The Time is Now to Fund Fight Against Drug Epidemic

September is National Recovery Month, a time to learn more about substance abuse and to reflect on the power of recovery to help change lives for the better. And while this month is a hopeful reminder that people can and do recover from addiction, it also reinforces the fact that we must do more to fund the fight against the heroin and opioid epidemic.

In March, the Senate passed CARA – the Comprehensive Addiction and Recovery Act – which the President later signed into law. This is a good law that does important things to begin to combat the drug epidemic, but unfortunately, at the same time, we didn’t pass funding to support many of the CARA programs. We didn’t provide additional funds to support the treatment and recovery that people need in Maine and throughout the country.

 Since we passed CARA, close to 15,000 people have died – 78 a day, 3 an hour – because we haven’t acted on funding. These are real people. Ordinary Americans are being affected by this crisis on a daily basis.

According to the Maine Attorney General’s Office, 272 people in Maine died in 2015 as a result of drug overdoses – with the overwhelming majority of those deaths caused by heroin, fentanyl or prescription opioids. And it was recently announced that the overdose deaths in Maine are on a harrowing pace to exceed that number in 2016. We’ve seen 189 deaths through the first six months of this year in our state, and these tragic losses are coming at a time when the demand for treatment services has increased but access to them has decreased.
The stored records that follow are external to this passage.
/-- A point has passed before its stage completed (R291). -/
def missed (s : State) (r : Req) (i : Nat) : Bool :=
  r.cls == 0 && !r.late && decide (i < r.points.length) && decide (r.admitAt + r.points.getD i 0 < s.clk.now)

/-- A request that missed a point: later points hold nothing back. -/
def markLate (rid : Nat) (s : State) : State := addCause rid cLATE (onReq rid (fun r => { r with late := true }) s)

/-- A search moves on once nothing is awaited in its stage. -/
def searchStep (rid : Nat) (s : State) : State :=
  match req? s rid with
  | none => s
  | some r =>
    if !r.waits.isEmpty || r.st != .executing then s
    else if r.stage = 0 then
      if (sparam r.body (reqCorpus s r)).depth = 0 then finishSearch rid s
      else
        let r0 := { r with acc := setAt r.acc 0 (r.acc.getD 0 0 &&& (255 - fTies)) }
        let s := onReq rid (fun _ => { r0 with stage := 1 }) s
        if holdsAt s r 1 then s else sendFinalists rid (whenS (missed s r 1) (markLate rid) s)
    else if r.stage = 2 then finishSearch rid s
    else s

/-- A message of a search's tree reaches its gateway. -/
def gatewaySearch (r : Req) (m : TMsg) (s : State) : State :=
  let rid := r.rid
  if m.failed.any (fun f => f.2 == 0x32) then failReq rid 0x32 s
  else if r.stage = 0 && m.stage = 0 then
    let s := onReq rid (fun r => { r with waits := r.waits.filter (fun i => !m.covered.contains i) }) (takeMsg rid m s)
    searchStep rid (foldS m.failed (shardFailed rid) s)
  else if r.stage = 2 && m.stage = 1 then
    let s := onReq rid (fun r => { r with waits := r.waits.filter (fun i => !m.covered.contains i) }) (takeMsg rid m s)
    match minOf (m.failed.map (fun f => f.2)) with
    | some f => failReq rid f s
    | none => searchStep rid s
  else s

end Sys2Proof.Machine
end

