-- ==== Sys2Proof/Machine/UpdOps.lean ====
section
/-! DEFINITION. UpdOps: running the parts of searches, and the updates of corpora: routing, staging, acceptance, applying,
shredding (R149, R154 to R157, R379, R380). -/
namespace Sys2Proof.Machine

/-! ### Running search parts -/

/-- A part of a search that can answer now: nothing awaited, its corpus serving (R159). -/
def partReady (s : State) (p : Part) : Bool :=
  (p.kind == 0 && p.tiles.isEmpty && (corpus? s p.tenant p.obj).all (fun c => c.serving))
    || (p.kind == 1 && p.waits.isEmpty)

/-- A part's answer on its way: to the gateway here, or into the merge tree towards it. -/
def sendAnswer (gate tag : Nat) (m : TMsg) (s : State) : State :=
  if gate = recPost s then optS (req? s tag) (fun r => gatewaySearch r m) s
  else treeInput gate tag m.stage 0 m s

/-- A part that has answered: held until its strict point, else sent, LATE past the point (R290, R291). -/
def partAnswered (p : Part) (m : TMsg) (s : State) : State :=
  match p.points with
  | c :: _ =>
    if s.clk.now < c then onPart p.id (fun q => { q with kind := q.kind + 8, par := m.inl, query := m.data, tiles := [] }) s
    else sendAnswer p.gate p.tag { m with cause := m.cause ||| (if c < s.clk.now then cLATE else 0) } (dropPart p.id s)
  | [] => sendAnswer p.gate p.tag m (dropPart p.id s)

/-- A search part run. -/
def runPart (p : Part) (s : State) : State :=
  let r := if p.kind = 0 then shardAnswer p s else ownerAnswer p s
  partAnswered p r.1 r.2

/-- Search parts run, one after another, until none can. -/
def driveParts : Nat → State → State
  | 0, s => s
  | fuel + 1, s =>
    match s.path.parts.find? (partReady s) with
    | some p => driveParts fuel (runPart p s)
    | none => s

/-- Everything of the search path that can move does: ended requests' parts go, parts run, a pass starts. -/
def moveSearch (s : State) : State := startPass (driveParts (8 * s.path.parts.length + 8) (pruneParts s))

/-- One stack has completed the pass; the last one completes it (R147, R157). -/
def passStackDone (k : Nat) (s : State) : State :=
  match s.path.pass with
  | none => s
  | some p =>
    if !p.left.contains k then s
    else
      let p := { p with left := delNat p.left k }
      let s := bump (ent 0x7010 1) s
      if !p.left.isEmpty then { s with path := { s.path with pass := some p } }
      else
        let s := whenS (p.kind == 1) (bump (ent 0xC040 7)) s
        if p.runs ≠ 0 then { s with path := { s.path with pass := some { p with runs := p.runs - 1, left := stacksIn s } } }
        else
          let s := { s with path := { s.path with pass := none } }
          moveSearch (if p.kind = 0 then sweepDone p s else if p.kind = 1 then patchDone p s else s)

/-! ### Items (R154) -/

/-- Bytes of an UPSERT item. -/
def itemW (b : Bytes) : Nat := 8 + vecBytes b
/-- Items of an UPSERT or DELETE. -/
def itemCount (r : Req) : Nat := fieldLE r.body 0 2
/-- Id of item `i`. -/
def itemId (r : Req) (b : Bytes) (i : Nat) : Nat :=
  if r.type = 0x0104 then fieldLE r.body (16 + i * itemW b) 8 else fieldLE r.body (16 + 8 * i) 8
/-- Vector of item `i`. -/
def itemVec (r : Req) (b : Bytes) (i : Nat) : Bytes := if r.type = 0x0104 then slice r.body (24 + i * itemW b) (vecBytes b) else []
/-- Flags of an item: bit 0 delete, bit 1 shred. -/
def itemFlags (r : Req) : Nat := if r.type = 0x0105 then 1 + 2 * b01 (bit (fieldLE r.body 2 1) 0) else 0

/-- Status byte of an item from its state: 1 accepted, else 0x100 and the status. -/
def itemStatus (x : Nat) : Nat := if x = 1 then 0 else x % 256

/-- The receipt of an UPSERT or DELETE once every item has its status (R155). -/
def finishUpdate (rid : Nat) (s : State) : State :=
  match req? s rid with
  | none => s
  | some r =>
    if r.items.any (fun x => x == 0) then s
    else
      let n := (r.items.filter (fun x => x == 1)).length
      let st := if n = r.items.length then 0 else if n ≠ 0 then 1
        else (minOf (r.items.map itemStatus)).getD 0
      endReq rid st n 0 (r.items.map (fun x => BitVec.ofNat 8 (itemStatus x))) s

/-- An item's status reaches the gateway: TENANT_RESET ends the request, NOT_OWNER marks the corpus (R344, R380). -/
def itemDone (rid i st : Nat) (s : State) : State :=
  match req? s rid with
  | none => s
  | some r =>
    if st = 0x32 then failReq rid 0x32 s
    else
      let s := whenS (st == 0x31) (disputeCorpus r.tenant r.obj) s
      finishUpdate rid (onReq rid (fun r => { r with items := setAt r.items i (if st = 0 then 1 else 0x100 + st) }) s)

/-- An update part's answer to its gateway. -/
def answerItem (p : Part) (st : Nat) (s : State) : State :=
  let s := dropPart p.id s
  if p.gate = recPost s then itemDone p.tag p.shard st s
  else (schedSend 4 p.gate p.tenant p.tag (pathAddr 3 0 0 0 p.shard p.obj) (leBytes 1 st) [] 0 s).getD s

/-! ### Staging (R155) -/

/-- Id, flags and stamp of an update part. -/
def upId (p : Part) : Nat := fieldLE p.par 0 8
/-- Flags. -/
def upFlags (p : Part) : Nat := fieldLE p.par 8 1
/-- Stamp. -/
def upStamp (p : Part) : Nat := fieldLE p.par 9 4

/-- Key that holds an id, or that a staged upsert gives it. -/
def keyOfId (c : Corp) (id : Nat) : Option Nat :=
  match slotOfId c id with
  | some q => some q.1
  | none => (c.items.find? (fun i => !i.del && i.slot.id == id)).map (fun i => i.key)

/-- A key is free: no slot, no staged item. -/
def keyFree (c : Corp) (k : Nat) : Bool := (smGet? c.slots k).isNone && !c.items.any (fun i => !i.del && i.key == k)

/-- Lowest free slot of the best of eight cells that has one (R155). -/
def findKey (c : Corp) (shard : Nat) (code : List Int) : Option Nat :=
  (rankCells c.body code 8).findSome? (fun i => (cellKeys c.body shard i).find? (keyFree c))

/-- Consignments of the corpus's T3 object up to parcel `p`. -/
def growCons (t c p : Nat) : Nat → State → Bool × State
  | 0, s => (false, s)
  | fuel + 1, s =>
    match corpus? s t c with
    | none => (false, s)
    | some x =>
      if p / 32 < x.cons.length then (true, s)
      else match allocRun t 1 s with
        | none => (false, s)
        | some (q, s) => growCons t c p fuel (onCorpus t c (fun x => { x with cons := x.cons ++ [q] }) s)

/-- The parcels of a vector written to flash for a part. -/
def writeVector (id : Nat) (c : Corp) (n : Nat) (s : State) : State :=
  foldS (vecParcels c.body n) (fun p s =>
    match objParcel c p with
    | none => s
    | some (a, x) =>
      let k := s.par.next
      let s := onPart id (fun q => { q with waits := q.waits ++ [k] }) s
      giveBytes k (vecParcel c p) (issueParcel (.path id) .engine (.flash a x 3) 0 c.tenant s)) s

/-- An item staged: its slot claimed, its vector on its way to flash. -/
def claimItem (p : Part) (c : Corp) (key : Nat) (z : CSlot) (s : State) : State :=
  let s := onCorpus c.tenant c.num (fun c => { c with
    items := c.items ++ [⟨key, false, false, z, false, p.id, p.shard⟩], vecs := smPut c.vecs z.vidx p.query }) s
  optS (corpus? s c.tenant c.num) (fun c => writeVector p.id c z.vidx) s

/-- The three steps of an upsert on one replica: 0 under way, else the status that refuses it. -/
def stageUpsert (p : Part) (c : Corp) (s : State) : Nat × State :=
  let x := vecF32 c.body p.query
  let ci := codeInts c.body x
  let code := ci.map (fun q => q.1)
  let s := corpBump c 3 (ci.filter (fun q => q.2)).length s
  let shard := (groupFor s c.tenant).elim 0 (fun g => shardOf (upId p) g.n)
  let full := cbSketch c.body != 0 && decide (s.path.pendCap ≤ pendAll s)
  match (if full then none else match keyOfId c (upId p) with
    | some k => some k
    | none => findKey c shard code) with
  | none => (0x51, bump (ent 0xC040 0xA) s)
  | some key =>
    let n := freeVec c
    match growCons c.tenant c.num ((vecParcels c.body n).getLastD 0) ((vecParcels c.body n).getLastD 0 / 32 + 2) s with
    | (false, s) => (0x51, bump (ent 0xC040 0xA) s)
    | (true, s) =>
      (0, claimItem p c key ⟨upId p, upStamp p, packCode c.body code, sketchOf c.body x, false, cbSketch c.body != 0, n, false⟩ s)
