/-- A fold completes: the tokens of the recent list are in their regions. -/
def foldDone (x : CtxS) (s : State) : State :=
  let s := spillSketches x (ownBetween s x x.folded x.applied) s
  bump (ent 0xC050 8) (onCtx x.handle (fun x => { x with folded := x.applied, folding := false }) s)

/-! ### Attends (R174 to R181) -/

/-- Parameters of an attend as a part carries them. -/
structure AParam where
  n : Nat
  k : Nat
  threshold : Nat
  limit : Nat
  mode : Nat

/-- Bytes of an attend's parameters. -/
def AParam.bytes (a : AParam) : Bytes :=
  leBytes 4 a.n ++ leBytes 2 a.k ++ leBytes 1 a.threshold ++ leBytes 2 a.limit ++ leBytes 1 a.mode

/-- Parameters read back. -/
def aparamOf (b : Bytes) : AParam := ⟨fieldLE b 0 4, fieldLE b 4 2, fieldLE b 6 1, fieldLE b 7 2, fieldLE b 9 1⟩

/-- Parameters of a CTX_ATTEND body for a session, defaults taken; `tokens` 0 means every position applied. -/
def attendParam (b : Bytes) (x : CtxS) : AParam :=
  let p := x.prof.par
  { n := if fieldLE b 8 4 = 0 then x.applied else fieldLE b 8 4, k := dflt (fieldLE b 4 2) (pfK p),
    threshold := dflt (fieldLE b 3 1) (pfThreshold p), limit := dflt (fieldLE b 6 2) 16,
    mode := if fieldLE b 2 1 = 0xFF then pfMode p else fieldLE b 2 1 }

/-- Query head `hq` of an attend, as fp32 patterns. -/
def headQuery (x : CtxS) (q : Bytes) (hq : Nat) : List Nat := bfVec q (hq * cxDim x * 2) (cxDim x)

/-- A query quantised (R176): s_q and the code. -/
def quantQuery (v : List Nat) : Nat × List Int :=
  let m := blockMax v
  if m = 0 then (0, v.map (fun _ => 0))
  else (f32Div m (intToF32 127), v.map (fun e =>
    match fpOf fmt32 e, fpOf fmt32 m with
    | .fin n a ex, .fin _ p px => clampTo 127 (quotAway n (a * 127) ex p px)
    | _, _ => 0))

/-- Key of an attend part's copy of a tail token. -/
def tailKey (pos : Nat) : Nat := 2 ^ 40 + pos

/-- Tail: positions below N in the open block when the attend was admitted (R175). -/
def tailOf (p : Part) : List Nat := (p.got.filter (fun q => decide (2 ^ 40 ≤ q.1))).map (fun q => q.1 - 2 ^ 40)

/-- Screened part of an attend on this node. -/
def screenedOf (s : State) (x : CtxS) (p : Part) : List Nat :=
  (ownBetween s x 0 (aparamOf p.par).n).filter (fun n => !(tailOf p).contains n)

/-- Element bytes and scale of a key (0) or value (1): read from T1, or out of the parcels that came; the status 0 or the
failure. -/
def readKV (x : CtxS) (p : Part) (l h pos kv : Nat) (s : State) : Nat × Bytes × Nat × State :=
  let d := cxDim x
  let b := ownBlock x pos
  let off := kv * 8192 + 128 * (pos % 64)
  if isSpilled x pos then
    let base := spillBase x l h (ownSpan x pos)
    let rec_ := smGetD p.got (base + 32 + b % 128 * 4 + off / 4096) []
    let sc := smGetD p.got (base + 544) []
    (0, slice rec_ (off % 4096) d, fieldLE sc (b % 128 * 8 + 4 * kv) 4, s)
  else
    let w : Who := ⟨p.tag % 2 ^ 32, some x.tenant⟩
    let a := recAddr x l h b + off
    let c := scaleAddr x l h b
    let bytes := fixedRead s a d
    let scale := leNat (fixedRead s (c + 4 * kv) 4)
    let r1 := demandRead w a d s
    let r2 := demandRead w c 8 r1.2
    (if r1.1 ≠ 0 then r1.1 else r2.1, bytes, scale, r2.2)

/-- Exact logit of a quantised key (R176). -/
def keyLogit (x : CtxS) (sq : Nat) (code : List Int) (bytes : Bytes) (sk : Nat) : Nat :=
  let si := dotInt ((upFrom 0 (cxDim x)).map (fun j => sgn 8 (fieldLE bytes j 1))) code
  f32Mul (f32Mul (f32Mul (intToF32 (sgn 32 (wrap 32 si))) sq) sk) (pfTau x.prof.par)

/-- What scoring a head has met: entries scored (id the position), the failure, the state. -/
structure HeadRun where
  ents : List Ent
  fail : Nat
  st : State

/-- One position scored exactly. -/
def scorePos (x : CtxS) (p : Part) (l h sq : Nat) (code : List Int) (a : HeadRun) (pos : Nat) : HeadRun :=
  if a.fail ≠ 0 then a
  else match readKV x p l h pos 0 a.st with
  | (0, b, sk, s) => { a with ents := a.ents ++ [⟨pos, 0, keyLogit x sq code b sk⟩], st := s }
  | (f, _, _, s) => { a with fail := f, st := s }

/-- Positions exact-screened for a layer and head (R183). -/
def exactPos (x : CtxS) (l h pos : Nat) : Bool := x.exact.contains (cxChan x l h * 512 + ownSpan x pos)

/-- Sketch of a position as this node screens with it: from the regions or the recent list, or out of a spilled span's
parcels. -/
def posSketch (x : CtxS) (p : Part) (l h pos : Nat) : Nat :=
  if isSpilled x pos && decide (pos < x.folded) then
    leNat (slice (smGetD p.got (spillBase x l h (ownSpan x pos) + pos % 8192 / 256) []) (pos % 256 * 16) 16)
  else smGetD x.sketches (cxChan x l h * 2 ^ 22 + pos) 0

/-- The first k of a list in the order of R86. -/
def firstK (fp : Bool) (k : Nat) (l : List Ent) : List Ent := (l.foldl (fun a e => insertEnt fp e a) []).take k

/-- Candidates of a head's screen (Table 7-5), before the exact scores: all but exact-screened positions in SOLO are cut
to k by count. -/
def candidatesOf (s : State) (x : CtxS) (p : Part) (l h hq : Nat) : List Nat :=
  let a := aparamOf p.par
  let all := screenedOf s x p
  let qs := ctxSketch x h (headQuery x p.query hq)
  let exact := all.filter (exactPos x l h)
  let rest := all.filter (fun n => !exactPos x l h n)
  if a.mode = 2 then all
  else if a.mode = 0 then
    exact ++ (firstK false a.k (rest.map (fun n => ⟨n, 0, sameBits qs (posSketch x p l h n)⟩))).map (fun e => e.id)
  else
    exact ++ rest.filter (fun n =>
      if n < x.folded then p.found.contains (hq * 2 ^ 32 + n) else decide (a.threshold < sameBits qs (posSketch x p l h n)))

/-- Logit of a tail key: EDOTF bf16, times tau with one rounding. -/
def tailLogit (x : CtxS) (p : Part) (l h hq pos : Nat) : Nat :=
  f32Mul (bfDot (tokVec x (smGetD p.got (tailKey pos) []) l h 0) (headQuery x p.query hq)) (pfTau x.prof.par)

/-- The weighted values of attended keys, by position: elements as fp32. -/
def valueOf (x : CtxS) (p : Part) (l h pos : Nat) (s : State) : Nat × List Nat × State :=
  if (tailOf p).contains pos then (0, tokVec x (smGetD p.got (tailKey pos) []) l h 1, s)
  else match readKV x p l h pos 1 s with
  | (f, b, sv, s) => (f, (upFrom 0 (cxDim x)).map (fun j => f32Mul sv (intToF32 (sgn 8 (fieldLE b j 1)))), s)

/-- Greatest of fp32 values; −∞ for none. -/
def f32MaxOf (l : List Nat) : Nat :=
  l.foldl (fun a b => match f32Key a, f32Key b with
    | some x, some y => if x < y then b else a
    | none, _ => a
    | _, none => b) 0xFF800000

/-- Values of attended positions gathered. -/
def gatherValues (x : CtxS) (p : Part) (l h : Nat) (ps : List Nat) (s : State) : Nat × List (List Nat) × State :=
  ps.foldl (fun a pos =>
    if a.1 ≠ 0 then a
    else match valueOf x p l h pos a.2.2 with
    | (f, v, s) => (f, a.2.1 ++ [v], s)) (0, [], s)

/-- A result record (Table 7-6). -/
def recordBytes (flags hq keys m l : Nat) (o : List Nat) : Bytes :=
  leBytes 8 (fld flags 60 + fld hq 32 + keys) ++ leBytes 8 (fld l 32 + m) ++ o.flatMap (leBytes 4)

/-- m, l and o of attended keys (R180): the order of the sums follows the items of the home cores, which the spec does not
lay down, so the sums are left open. -/
def attendSums (d : Nat) (zs : List Nat) (vs : List (List Nat)) : Nat × Nat × List Nat :=
  if zs.isEmpty then (0xFF800000, 0, List.replicate d 0)
  else
    let m := f32MaxOf zs
    let ws := zs.map (fun z => Config.exp32 (f32Add z (f32Neg m)))
    let l := Config.dot32 ws (ws.map (fun _ => 0x3F800000))
    (m, l, (upFrom 0 d).map (fun j => f32Div (Config.dot32 ws (vs.map (fun v => v.getD j 0))) l))

/-- One query head of an attend on this node: the failing status or the record. -/
def headRecord (x : CtxS) (p : Part) (h hq : Nat) (s : State) : Nat × Bytes × State :=
  let l := p.shard
  let a := aparamOf p.par
  let q := quantQuery (headQuery x p.query hq)
  let run := (candidatesOf s x p l h hq).foldl (scorePos x p l h q.1 q.2) ⟨[], 0, s⟩
  if run.fail ≠ 0 then (run.fail, [], run.st)
  else
    let surv := firstK true a.k run.ents
    let es := surv ++ (tailOf p).map (fun n => ⟨n, 0, tailLogit x p l h hq n⟩)
    let es := (es.map (fun e => (e.id, e.score))).foldl (fun m e => smPut m e.1 e.2) ([] : SMap Nat)
    match gatherValues x p l h (es.map (fun e => e.1)) run.st with
    | (0, vs, s) =>
      let r := attendSums (cxDim x) (es.map (fun e => e.2)) vs
      let own := screenedOf s x p
      let flags := b01 (bit (p.awaits.getD 1 0) hq) + 2 * b01 (own.any (isSpilled x)) + 4 * b01 (own.any (exactPos x l h))
      (0, recordBytes flags hq es.length r.1 r.2.1 r.2.2, s)
    | (f, _, s) => (f, [], s)

/-- All records of an attend on this node. -/
def headRecords (x : CtxS) (p : Part) (s : State) : Nat × Bytes × State :=
  (upFrom 0 (cxGroup x * cxHeads x)).foldl (fun a hq =>
    if a.1 ≠ 0 then a
    else match headRecord x p (hq / max 1 (cxGroup x)) hq a.2.2 with
    | (f, b, s) => (f, a.2.1 ++ b, s)) (0, [], s)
I’ve had roundtable discussions across Maine and met with the people living through the opioid and heroin epidemic every day. I’ve spoken with family members who have lost loved ones, law enforcement, doctors, nurses, treatment experts, first responders, and many others – and one of the overwhelming takeaways is that treatment works. It may not work the first, second, or even fifth time, but people can and do recover if they can access the treatment they need. 

 It’s time to deal with this terrible problem that is taking lives, tearing families apart, and deeply wounding the heart of America. I’ve sent letters to the President and to the leaders of the Senate Appropriations Committee – who play an important role in what gets funded and what doesn’t – calling for everyone to work together to fund the CARA law and meet this crisis head on.

 

 As Congress works to keep the government funded this month, I hope that we can also come together to finally put our money where our mouths are when it comes to tackling the addiction epidemic. We simply cannot let an opportunity to fund these critical prevention, treatment and recovery efforts slip through our fingers. The time to act is now.